▶ **Data to process**

------------------------------------

/-- R119 at bin 0: the increment counts the levels of absolute value 1, and is 0 after a greater one. -/
theorem selectsSum_absLevel_zero (a b x c : Bool) (he : s.err = .none)
    (ho : ctxIdxOffset s.config.tables .absLevel cat = some offset)
    (hc : ctxBlockCatOffset s.config.tables .absLevel cat = some catOffset) :
    SelectsSum s .absLevel cat 0 a b x c
      (offset + catOffset + if s.gt1cnt.toNat = 0 then min 4 (1 + s.eq1cnt.toNat) else 0) :=
  selectsSum he ho hc rfl rfl (by simp [ctxIdxInc, absLevelInc])

/-- R119 at bins 1 to 13: the increment counts the levels greater than 1, one fewer of them in chroma DC. -/
theorem selectsSum_absLevel_pos {idx : Nat} (a b x c : Bool) (he : s.err = .none)
    (ho : ctxIdxOffset s.config.tables .absLevel cat = some offset)
    (hc : ctxBlockCatOffset s.config.tables .absLevel cat = some catOffset) (h1 : 1 ≤ idx) (h13 : idx ≤ 13) :
    SelectsSum s .absLevel cat idx a b x c
      (offset + catOffset + (5 + min (if cat = .chromaDC then 3 else 4) s.gt1cnt.toNat)) := by
  refine selectsSum he ho hc (idxOutOfRange_of_le rfl (h13.trans (by decide))) (if_pos h13) ?_
  have hidx : idx ≠ 0 := by omega
  by_cases hdc : cat = .chromaDC <;> simp [ctxIdxInc, absLevelInc, hidx, hdc]

end

/-- Settles O36: element by element the sum of R100 has the offset, the category's offset and the increment that the
statement writes out. The arguments of `selectsSum` after ERR are those two offsets, the range check, the kind and the sum. -/
theorem cselIndexIsASumOfItsTables : Obligations.CselIndexIsASumOfItsTables := by
  intro s cat idx a b x c he t o picks
  refine ⟨⟨?_, ?_, ?_, ?_, ?_, ?_⟩, ?_, ?_, ?_, ?_, ?_, ?_, ?_, ?_, ?_, ?_, ?_, ?_, ?_, ?_, ?_, ?_⟩
  -- mb_type, bins 0 and 2 to 6
  · exact selectsSum he rfl rfl rfl rfl rfl
  · exact selectsSum he rfl rfl rfl rfl rfl
  · exact selectsSum he rfl rfl rfl rfl rfl
  · exact selectsSum he rfl rfl rfl rfl rfl
  · exact selectsSum he rfl rfl rfl rfl rfl
  · exact selectsSum he rfl rfl rfl rfl rfl
  -- the flags, rem_intra_pred_mode and intra_chroma_pred_mode
  · exact selectsSum he rfl rfl rfl rfl rfl
  · exact selectsSum he rfl rfl rfl rfl rfl
  · exact fun hi => selectsSum he rfl rfl (idxOutOfRange_of_le rfl hi) rfl rfl
  · exact selectsSum he rfl rfl rfl rfl rfl
  · rintro (rfl | rfl)
    · exact selectsSum he rfl rfl rfl rfl rfl
    · exact selectsSum he rfl rfl rfl rfl rfl
  -- coded_block_pattern and mb_qp_delta
  · exact fun hi => selectsSum he rfl rfl (idxOutOfRange_of_le rfl hi) rfl rfl
  · exact selectsSum he rfl rfl rfl rfl (congrArg (o.cbpChroma + ·) (Nat.zero_add _))
  · exact selectsSum he rfl rfl rfl rfl rfl
  · exact selectsSum he rfl rfl rfl rfl rfl
  · exact selectsSum he rfl rfl rfl rfl rfl
  · intro h2 h63
    refine selectsSum he rfl rfl (idxOutOfRange_of_le rfl h63) rfl ?_
    rw [ctxIdxInc, if_neg (by omega), if_neg (by omega)]
  -- the residual elements, category by category
  · intro p hp
    fin_cases hp <;> exact selectsSum he rfl rfl rfl rfl rfl
  · intro p hp hi
    fin_cases hp <;>
      exact ⟨selectsSum he rfl rfl (idxOutOfRange_of_le rfl hi) rfl rfl,
        selectsSum he rfl rfl (idxOutOfRange_of_le rfl hi) rfl rfl⟩
  · intro hi
    cases c <;>
      exact ⟨selectsSum he rfl rfl (idxOutOfRange_of_le rfl hi) rfl rfl,
        selectsSum he rfl rfl (idxOutOfRange_of_le rfl hi) rfl rfl⟩
  · intro h
    have hi : idx ≤ 62 := by omega
    exact ⟨selectsSum he rfl rfl (idxOutOfRange_of_le rfl hi) rfl (congrArg (_ + ·) (mapEntry_of_lt h)),
      selectsSum he rfl rfl (idxOutOfRange_of_le rfl hi) rfl (congrArg (_ + ·) (mapEntry_of_lt h))⟩
  · intro p hp
    fin_cases hp <;>
      exact ⟨selectsSum_absLevel_zero a b x c he rfl rfl, selectsSum_absLevel_pos a b x c he rfl rfl⟩

/-! ## The host's side that no command sees -/

/-- The state with EPB_POLICY set to `p` and `more` bytes after those of BUF: what the host can do to a run that a command
with its bits in BUF does not see (R50, R52). -/
def State.supplied (more : List Byte) (p : Bool) (s : State) : State :=
  { s.withEpbPolicy p with buf := s.buf ++ more }

/-- With no bytes added only EPB_POLICY is set. -/
theorem State.supplied_nil (p : Bool) (s : State) : s.supplied [] p = s.withEpbPolicy p := by
  simp [supplied, withEpbPolicy]

/-- A longer buffer delivers the same bit, unless the shorter one had none there (R38, R50). -/
theorem readBit_supplied (buf more : List Byte) (c : Nat) :
    readBit (buf ++ more) c = readBit buf c ∨ (readBit buf c = none ∧ more ≠ []) := by
  cases hb : readBit buf c with
  | some b => exact .inl (readBit_append hb)
  | none =>
    by_cases hm : more = []
    · exact .inl (by rw [hm, List.append_nil, hb])
    · exact .inr ⟨rfl, hm⟩

/-- A longer buffer delivers the same bits, unless the shorter one had too few (R39, R50). -/
theorem readBits_supplied (buf more : List Byte) (n c : Nat) :
    readBits (buf ++ more) n c = readBits buf n c ∨ (readBits buf n c = none ∧ more ≠ []) := by
  induction n generalizing c with
  | zero => exact .inl rfl
  | succ n ih =>
    obtain hb | ⟨hb, hm⟩ := readBit_supplied buf more c
    · obtain hr | ⟨hr, hm⟩ := ih (c + 1)
      · exact .inl (by rw [readBits, readBits, hb, hr])
      · refine .inr ⟨?_, hm⟩
        rw [readBits, hr]
        cases readBit buf c <;> rfl
    · exact .inr ⟨by rw [readBits, hb], hm⟩

/-- RenormD over a longer buffer ends alike, unless the shorter one had too few bits (R88, R50). -/
theorem renorm_supplied (buf more : List Byte) (v : EngineVals) :
    renorm (buf ++ more) v = renorm buf v ∨ (renorm buf v = none ∧ more ≠ []) := by
  induction hk : 8 * buf.length - v.cursor using Nat.strong_induction_on generalizing v with
  | _ k ih =>
    by_cases hr : v.range < 256
    · rw [renorm_of_lt hr, renorm_of_lt hr]
      obtain hb | ⟨hb, hm⟩ := readBit_supplied buf more v.cursor
      · rw [hb]
        cases hv : readBit buf v.cursor with
        | none => exact .inl rfl
        | some b =>
          have hc := lt_of_readBit hv
          exact ih _ (by simp only; omega) _ rfl
      · exact .inr ⟨by rw [hb], hm⟩
    · rw [renorm_of_ge (by omega), renorm_of_ge (by omega)]
      exact .inl rfl

/-! ### Alike but for what was added -/

/-- Two ends of a command's rule alike but for what the host has added, or the first has run out of bits (`short`), where the
second may end in any way. Such a rule differs only over a buffer that was extended, and its opcode is refused under a
latched error (R147), so that the code is latched. -/
inductive SuppliedEnd (more : List Byte) (p : Bool) (op : Opcode) : CmdEnd → CmdEnd → Prop
  | done (s : State) : SuppliedEnd more p op (.done s) (.done (s.supplied more p))
  | raise (e : ErrCode) : SuppliedEnd more p op (.raise e) (.raise e)
  | misfit : SuppliedEnd more p op .misfit .misfit
  | short (hop : op.exempt = false) (hm : more ≠ []) (b : CmdEnd) : SuppliedEnd more p op (.raise .exhausted) b

/-- Two outcomes alike but for what the host has added, or the buffer was extended and the first has E_EXHAUSTED latched. -/
def SuppliedOutcome (more : List Byte) (p : Bool) (o q : Host.Outcome State Fault Refusal) : Prop :=
  AgreeOutcome (fun u v => v = u.supplied more p) o q ∨ (more ≠ [] ∧ ∃ t, o = .next t ∧ t.err = .exhausted)

section

variable {more : List Byte} {p : Bool} {s : State}

@[simp] theorem supplied_err : (s.supplied more p).err = s.err := rfl
@[simp] theorem supplied_cursor : (s.supplied more p).cursor = s.cursor := rfl
@[simp] theorem supplied_eq1cnt : (s.supplied more p).eq1cnt = s.eq1cnt := rfl
@[simp] theorem supplied_gt1cnt : (s.supplied more p).gt1cnt = s.gt1cnt := rfl
@[simp] theorem supplied_buf : (s.supplied more p).buf = s.buf ++ more := rfl
@[simp] theorem supplied_tables : (s.supplied more p).config.tables = s.config.tables := rfl

/-- Rules that branch on the same condition end alike where their branches do. -/
theorem SuppliedEnd.branch {op : Opcode} {b b' d d' : CmdEnd} {q : Prop} {i j : Decidable q}
    (hb : SuppliedEnd more p op b b') (hd : SuppliedEnd more p op d d') :
    SuppliedEnd more p op (@ite _ q i b d) (@ite _ q j b' d') := by
  by_cases hq : q
  · rwa [if_pos hq, if_pos hq]
  · rwa [if_neg hq, if_neg hq]

/-- An error is latched alike. -/
theorem takeError_supplied (e : ErrCode) : takeError e (s.supplied more p) = (takeError e s).supplied more p := by
  unfold takeError
  rw [supplied_err]
  split <;> rfl

/-- Issuing a command is alike where its rule ends alike. -/
theorem issue_supplied {op : Opcode} {b c : CmdEnd} (h : SuppliedEnd more p op b c) :
    SuppliedOutcome more p (issue op s b) (issue op (s.supplied more p) c) := by
  by_cases hr : s.err ≠ .none ∧ op.exempt = false
  · rw [issue_refused _ hr.1 hr.2, issue_refused _ (s := s.supplied more p) hr.1 hr.2]
    exact .inl rfl
  · have hg : s.err = .none ∨ op.exempt = true := by simpa [or_iff_not_imp_left] using hr
    rw [issue_runs _ hg, issue_runs _ (s := s.supplied more p) hg]
    cases h with
    | done u => exact .inl rfl
    | raise e => exact .inl (takeError_supplied e)
    | misfit => exact .inl rfl
    | short hop hm =>
      have he : s.err = .none := hg.resolve_right (by simp [hop])
      exact .inr ⟨hm, _, rfl, by rw [takeError_of_clear _ he]⟩
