-- ==== Sys2Proof/Word.lean ====
section
/-! DEFINITION. The word types of the 4120: bytes of tables and frames, 16-bit checksums, common time. -/

namespace Sys2Proof

/-- A byte of a table, of a frame or of the setup port (11. Frame and Entry Formats). -/
abbrev Byte := BitVec 8

/-- A checksum or the backoff register (R126, R193). -/
abbrev Word16 := BitVec 16

/-- A value of common time, a 32-bit count of milliseconds (R164). -/
abbrev Time := BitVec 32

end Sys2Proof
end

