/-- R186, and of R31 and R33: CHANNEL OUT and CHANNEL IN act, in every station state, on the channel
that the last write to VIEW SELECT named, with the result DONE: it leaves or regains service and no other
channel does; an ANEMO that returns restarts its window and warming, a VANE its candidate and record.
With no channel named, as after power-on and line reset, both are answered REFUSED_ARGUMENT, during a
commit or PROGRAMMING both are answered BUSY, and nothing else changes. A line reset and a restart put
every channel back in service. -/
def Obligations.ChannelService : Prop :=
  (∀ s : State, s.portOpen = true → s.scs.busy ≠ .clear →
    exec .channelOut s = .next { s with scs := { s.scs with result := .busy } } ∧
    exec .channelIn s = .next { s with scs := { s.scs with result := .busy } }) ∧
  (∀ s : State, s.portOpen = true → s.scs.busy ≠ .programming → ∀ code : Byte,
    ∃ t, exec (.viewSelect code) s = .next t ∧
      ∀ (c : Channel) (k : Nat),
        (c, k) ∈ [(Channel.anemo, 0xC0), (.vane, 0xC1), (.dust, 0xC2), (.suppr, 0xC3), (.ack, 0xC4),
          (.lamp, 0xC5)] →
        (t.scs.view = .channel c ↔ code.toNat = k)) ∧
  (∀ (s : State) (sn : BitVec 5) (suppr ack : Bool),
    ∃ t u, exec (.powerOn sn suppr ack) s = .next t ∧ exec (.lineReset sn suppr ack) s = .next u ∧
      t.scs.view = .nothing ∧ u.scs.view = .nothing ∧ ∀ c, u.sfe.inService c = true) ∧
  (∀ s : State, s.portOpen = true → s.scs.busy = .clear →
    (s.scs.station = .joining ∨ s.scs.station = .operating) →
    ∃ t, exec .restart s = .next t ∧ ∀ c, t.sfe.inService c = true) ∧
  ∀ s : State, s.portOpen = true → s.scs.busy = .clear →
    (∀ c, s.scs.view = .channel c →
      ∃ t u, exec .channelOut s = .next t ∧ exec .channelIn s = .next u ∧
        t = { s with sfe := t.sfe, scs := { s.scs with result := .done } } ∧
        u = { s with sfe := u.sfe, raised := u.raised, scs := { s.scs with result := .done } } ∧
        t.sfe.inService c = false ∧ u.sfe.inService c = true ∧
        (∀ c', c' ≠ c → t.sfe.inService c' = s.sfe.inService c' ∧
          u.sfe.inService c' = s.sfe.inService c') ∧
        (s.sfe.inService c = true → u.sfe = s.sfe) ∧ (s.sfe.inService c = false → t.sfe = s.sfe) ∧
        t.sfe.anemoWindow = s.sfe.anemoWindow ∧ t.sfe.accepted = s.sfe.accepted ∧
        (c = .anemo → s.sfe.anemoIn = false → u.sfe.anemoWindow = [] ∧ u.sfe.warming = 0 ∧
          u.sfe.g3 = 0 ∧ u.sfe.s60 = none ∧ u.sfe.silentRun = 0) ∧
        (c = .vane → s.sfe.vaneIn = false → u.sfe.accepted = s.sfe.accepted ∧
          u.sfe.candidate = none ∧ u.sfe.run = 0 ∧ u.sfe.vaneRecord = [])) ∧
    ((∀ c, s.scs.view ≠ .channel c) →
      exec .channelOut s = .next { s with scs := { s.scs with result := .refusedArgument } } ∧
      exec .channelIn s = .next { s with scs := { s.scs with result := .refusedArgument } })

/-- R34: a discrete line that returns with a level other than the held one acts as the transition
would: SUPPR now active sets the latch, ACK moved in the configured direction sets the pending flag,
and LAMP high ends DUST_LAMP. -/
def Obligations.ChannelInCompares : Prop :=
  ∀ s : State, s.portOpen = true → s.scs.busy = .clear →
    ∃ t, exec .channelIn s = .next t ∧
      (s.scs.view = .channel .suppr → s.sfe.supprIn = false →
        t.sfe.supprLevel = s.pins.suppr ∧
        t.sfe.latch = (s.sfe.latch ||
          (decide (s.sfe.supprLevel ≠ s.ownRec.supprHigh) &&
            decide (s.pins.suppr = s.ownRec.supprHigh)))) ∧
      (s.scs.view = .channel .ack → s.sfe.ackIn = false →
        t.sfe.ackLevel = s.pins.ack ∧
        t.sfe.ackPending = (s.sfe.ackPending ||
          (decide (s.pins.ack ≠ s.sfe.ackLevel) &&
            decide (s.pins.ack = s.ownRec.ackRising)))) ∧
      (s.scs.view = .channel .lamp → s.sfe.lampIn = false →
        t.sfe.lampLow =
          if s.pins.lamp then 0 else if s.sfe.lampLow = 20 then 20 else 0)

/-! ### Views -/

/-- R191, R195, R196, R39, R82, R121, R173: VIEW SELECT takes the copy of a roster entry or the own time, of a
zone or of a track slot, names a channel, or selects nothing, by its code, and zeroes the offset; each view
has the bytes and the length of R196. VIEW DATA returns the byte of the selected view at the offset and
advances it; past the last byte it returns 0 and does not advance. During PROGRAMMING a write to VIEW SELECT
has no effect (R178) and a read of VIEW DATA returns 0 (log 28: and does not advance). R178, R191, R195: what
a read of an index returns, STATUS and FAULTS bit by bit (log 37: bits 7 and 6 of STATUS are 0); during
PROGRAMMING every index but STATUS and RESULT reads 0; where no transaction is taken nothing is read. -/
def Obligations.ViewRead : Prop :=
  (∀ (code : Byte) (s : State), s.portOpen = true →
    (s.scs.busy ≠ .programming →
      ∃ t, exec (.viewSelect code) s = .next t ∧
        t = { s with scs := { s.scs with view := t.scs.view, viewOff := 0 } } ∧
        (1 ≤ code.toNat → code.toNat ≤ 0x20 →
          (code.toNat = s.scs.own → t.scs.view = .copy (ownTimeView s.prt)) ∧
          (code.toNat ≠ s.scs.own → ∀ e, s.rosterOf code.toNat = some e →
            t.scs.view = .copy (rosterView e))) ∧
        (∀ i, code.toNat = 0x40 + i → i < 48 →
          (∀ z, s.zev.zones.find? (fun z => decide (z.zone = i)) = some z →
            t.scs.view = .copy (ownedView (zoneRec s.tables i).kindCode z)) ∧
          ((∀ z ∈ s.zev.zones, z.zone ≠ i) →
            (∀ r, s.receivedOf i = some r → t.scs.view = .copy (sourceView r)) ∧
            (s.receivedOf i = none → t.scs.view = .copy [0]))) ∧
        (∀ k, code.toNat = 0x80 + k → k < 16 →
          (s.tracks[k]? = some none → t.scs.view = .copy [0]) ∧
          (∀ tr, s.tracks[k]? = some (some tr) → t.scs.view = .copy (trackView tr))) ∧
        (∀ (c : Channel) (k : Nat),
          (c, k) ∈ [(Channel.anemo, 0xC0), (.vane, 0xC1), (.dust, 0xC2), (.suppr, 0xC3), (.ack, 0xC4),
            (.lamp, 0xC5)] →
          (t.scs.view = .channel c ↔ code.toNat = k)) ∧
        (code.toNat = 0 ∨ (0x20 < code.toNat ∧ code.toNat < 0x40) ∨
          (0x70 ≤ code.toNat ∧ code.toNat < 0x80) ∨ (0x90 ≤ code.toNat ∧ code.toNat < 0xC0) ∨
          0xC5 < code.toNat → t.scs.view = .nothing)) ∧
    (s.scs.busy = .programming → exec (.viewSelect code) s = .next s ∧
      exec .viewData s = .next { s with scs := { s.scs with sdout := some 0 } }) ∧
    (s.scs.busy ≠ .programming →
      (∀ b, s.viewBytes[s.scs.viewOff]? = some b →
        exec .viewData s = .next { s with scs := { s.scs with
          viewOff := s.scs.viewOff + 1, sdout := some b } }) ∧
      (s.viewBytes.length ≤ s.scs.viewOff →
        exec .viewData s = .next { s with scs := { s.scs with sdout := some 0 } }))) ∧
  (∀ s : State,
    (s.scs.view = .nothing → s.viewBytes = []) ∧ (∀ l, s.scs.view = .copy l → s.viewBytes = l) ∧
    (∀ c, s.scs.view = .channel c → s.viewBytes = s.channelView c) ∧
    (s.channelView .anemo).length = 10 ∧ (s.channelView .vane).length = 7 ∧
    (s.channelView .dust).length = 4 ∧ (s.channelView .suppr).length = 4 ∧
    (s.channelView .ack).length = 3 ∧ (s.channelView .lamp).length = 4) ∧
  (∀ (p : Prt) (kind : Nat) (z : ZoneState) (r : Received) (t : Track) (e : RosterEntry),
    (ownTimeView p).length = 14 ∧ (ownedView kind z).length = 18 ∧ (sourceView r).length = 8 ∧
    (trackView t).length = 27 + 11 * t.sightings.length ∧
    (rosterView e).length = 19 + 2 * (match e.announced with | some a => a.pairs.length | none => 0)) ∧
  ∀ s : State,
    (s.portOpen = false → ∀ i, s.portRead i = none) ∧
    (s.portOpen = true →
      (∃ b, s.portRead 0x01 = some b ∧ b.toNat = s.scs.station.code +
        (if s.scs.busy = .clear then 0 else 8) + (if s.scs.station = .window then 16 else 0) +
        (if s.scs.setupError = .noError then 0 else 32)) ∧
      s.portRead 0x04 = some (if s.scs.busy = .clear then s.scs.result.code else 3) ∧
      (s.scs.busy = .programming → ∀ i, i ≠ 0x01 → i ≠ 0x04 → s.portRead i = some 0) ∧
      (s.scs.busy ≠ .programming →
        (∃ b, s.portRead 0x02 = some b ∧ b.toNat =
          (if s.scs.faults.anemoSilent then 1 else 0) + (if s.scs.faults.vaneErratic then 2 else 0) +
          (if s.scs.faults.dustLamp then 4 else 0) + (if s.scs.faults.lineTrouble then 8 else 0) +
          (if s.scs.faults.duplicateStation then 16 else 0) +
          (if s.scs.faults.timeRail then 32 else 0) + (if s.scs.faults.storeFault then 64 else 0)) ∧
        s.portRead 0x05 = some (byteOf (s.scs.tableSel * 16 + s.scs.pageSel)) ∧
        s.portRead 0x06 = some (byteOf s.scs.entryPtr) ∧
        s.portRead 0x07 = some (s.scs.buffer.read
          (s.scs.entryPtr * entryLen s.scs.tableSel + s.scs.byteOff)) ∧
        s.portRead 0x0A = some s.scs.setupError.code ∧ s.portRead 0x0B = some (byteOf s.scs.errTable) ∧
        s.portRead 0x0C = some (byteOf s.scs.errEntry) ∧
        s.portRead 0x0D = some (byteOf s.qlc.rejectCause) ∧
        s.portRead 0x0E = some s.qlc.rejectSender ∧ s.portRead 0x0F = some s.qlc.rejectKind ∧
        s.portRead 0x11 = some (s.viewBytes.getD s.scs.viewOff 0) ∧
        s.portRead 0x12 = some (byteOf s.scs.own) ∧
        ∀ i, i ∉ [1, 2, 4, 5, 6, 7, 0x0A, 0x0B, 0x0C, 0x0D, 0x0E, 0x0F, 0x11, 0x12] →
          s.portRead i = some 0))

/-! ### Sensors and the gust detector -/

/-- R20: a pulse is counted into the running period's count of its channel, which stops at 255, while
the channel is in service; else it changes nothing. -/
def Obligations.PulseCounted : Prop :=
  ∀ s : State, s.pins.rstLow = false →
    exec (.pulseEdge .anemo) s = .next { s with sfe := { s.sfe with
      anemoCount := if s.sfe.anemoIn ∧ s.sfe.anemoCount < 255 then s.sfe.anemoCount + 1
        else if s.sfe.anemoIn then 255 else s.sfe.anemoCount } } ∧
    exec (.pulseEdge .dust) s = .next { s with sfe := { s.sfe with
      dustCount := if s.sfe.dustIn ∧ s.sfe.dustCount < 255 then s.sfe.dustCount + 1
        else if s.sfe.dustIn then 255 else s.sfe.dustCount } }

/-- R20–R22: at a sample with ANEMO in service the closed count enters the window, of which the newest
240 stay; G3, the warming count and S60 follow by their formulas, and the next count starts at 0. -/
def Obligations.SampleWind : Prop :=
  ∀ (vane : BitVec 4) (lamp : Bool) (s : State), s.pins.rstLow = false → s.sfe.anemoIn = true →
    ∃ t, exec (.sampleEvent vane lamp) s = .next t ∧
      t.sfe.anemoWindow = newest 240 (s.sfe.anemoWindow ++ [s.sfe.anemoCount]) ∧
      t.sfe.lastAnemo = s.sfe.anemoCount ∧ t.sfe.anemoCount = 0 ∧
      t.sfe.warming = (if s.sfe.warming < 240 then s.sfe.warming + 1 else 240) ∧
      t.sfe.g3 = min ((newest 12 t.sfe.anemoWindow).sum *
        (stationRec s.tables s.scs.own).speedFactor / 3) 600 ∧
      t.sfe.s60 = (if t.sfe.warming = 240 then
        some (min (t.sfe.anemoWindow.sum * (stationRec s.tables s.scs.own).speedFactor / 60) 600)
        else none)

------------------------------------

▶ **Directions for this task**
In the listing above, find the line with "more := rfl" and the line with "(h : SuppliedEnd". Output those two lines and every line between them, exactly as written.

▶ **Your response**
@[simp] theorem supplied_buf : (s.supplied more p).buf = s.buf ++ more := rfl
@[simp] theorem supplied_tables : (s.supplied more p).config.tables = s.config.tables := rfl

/-- Rules that branch on the same condition end alike where their branches do. -/
theorem SuppliedEnd.branch {op : Opcode} {b b' d d' : CmdEnd} {q : Prop} {i j : Decidable q}
    (hb : SuppliedEnd more p op b b') (hd : SuppliedEnd more p op d d') :
    SuppliedEnd more p op (@ite _ q i b d) (@ite _ q j b' d') := by
  by_cases hq : q
  · rwa [if_pos hq, if_pos hq]
  · rwa [if_neg hq, if_neg hq]

/-- An error is latched alike. -/
theorem takeError_supplied (e : ErrCode) : takeError e (s.supplied more p) = (takeError e s).supplied more p := by
  unfold takeError
  rw [supplied_err]
  split <;> rfl

/-- Issuing a command is alike where its rule ends alike. -/
theorem issue_supplied {op : Opcode} {b c : CmdEnd} (h : SuppliedEnd more p op b c) :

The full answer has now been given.